[[ TASK INPUTS open ]]

-- ==== Sys2Proof/Certificates/Slice0/Obligations.lean ====
section
/-! DEFINITION. The statements for the provers. Each docstring names the rule of spec/ it comes from. -/

open Sys2Proof Sys2Proof.Machine

/-! ## Encoding (30_encoding.md) -/

/-- Decoding an encoded well-formed command gives it back, with every operand at every value (R91, R92, R106). -/
def Obligations.DecodeOfEncodeIsTheCommand : Prop :=
  ∀ i : Instr, i.wf = true → decode (encode i) = .ok i

/-- A word that decodes is the encoding of the command it decodes to, and that command is well formed (R92, R106). -/
def Obligations.EncodeOfDecodeIsTheWord : Prop :=
  ∀ (w : CmdWord) (i : Instr), decode w = .ok i → encode i = w ∧ i.wf = true

/-- R107 with the table of R92 and READ's extra condition: a word decodes exactly when it selects a row, to that row's command,
and no word selects two rows. -/
def Obligations.WordsDecodeByTheOpcodeTable : Prop :=
  (∀ w : CmdWord, (∃ i, decode w = .ok i) ↔
      ∃ row ∈ opcodeRows, selects row w ∧ (row.2 = 0x100000 → bField w ≠ 0)) ∧
    (∀ (w : CmdWord) (i : Instr), decode w = .ok i → ∃ row, opcodeRows[rowOf i]? = some row ∧ selects row w) ∧
    opcodeRows.Pairwise fun p q => ∀ w, ¬ (selects p w ∧ selects q w)

/-- R93: a word that matches no row of R92 (a READ row counts only with `b` not zero) is answered `(ERR_CMD, 0, [])` and
changes nothing else; the word is taken from the port. -/
def Obligations.IllegalWordIsAnsweredErrCmd : Prop :=
  ∀ (s : State) (w : CmdWord), s.cmdReady = true → s.nextEvent = .command w →
    (∀ row ∈ opcodeRows, ¬ (selects row w ∧ (row.2 = 0x100000 → bField w ≠ 0))) →
    step s = .next { s with
      responses := s.responses ++ [⟨.errCmd, 0, []⟩]
      eventFeed := feedSkip s.eventFeed 1 }

/-- The example words of R106 decode to the commands they stand for, and an illegal word of each kind of R93 does not decode. -/
def Obligations.ExampleWordsDecode : Prop :=
  decode 0x100F01 = .ok (.read 0x0F 1) ∧ decode 0x102806 = .ok (.read 0x28 6) ∧ decode 0x202077 = .ok (.write 0x20 0x77) ∧
    decode 0x300100 = .ok (.setaddr 1) ∧ decode 0x400000 = .ok .init ∧ decode 0x500000 = .ok .enable ∧
    decode 0x600000 = .ok .sleep ∧ decode 0x700000 = .ok .readInstant ∧ decode 0x800000 = .ok .wakeupCheck ∧
    decode 0x900000 = .ok .eventFlags ∧ decode 0xA00000 = .ok .eventsClear ∧
    decode 0x102800 = .error .zeroCount ∧ decode 0x208000 = .error .operandBits ∧ decode 0x410000 = .error .reservedBits ∧
    decode 0xB00000 = .error .unassignedOp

[[ TASK INPUTS closed ]]

_TASK ITEM:_ Starting from the first line of the records above, retype each line exactly up to and including the one that contains "def Obligations.DecodeOfEncodeIsTheCommand : Prop", and nothing more.

_OUTPUT:_
-- ==== Sys2Proof/Certificates/Slice0/Obligations.lean ====
section
/-! DEFINITION. The statements for the provers. Each docstring names the rule of spec/ it comes from. -/

open Sys2Proof Sys2Proof.Machine

/-! ## Encoding (30_encoding.md) -/

/-- Decoding an encoded well-formed command gives it back, with every operand at every value (R91, R92, R106). -/
def Obligations.DecodeOfEncodeIsTheCommand : Prop :=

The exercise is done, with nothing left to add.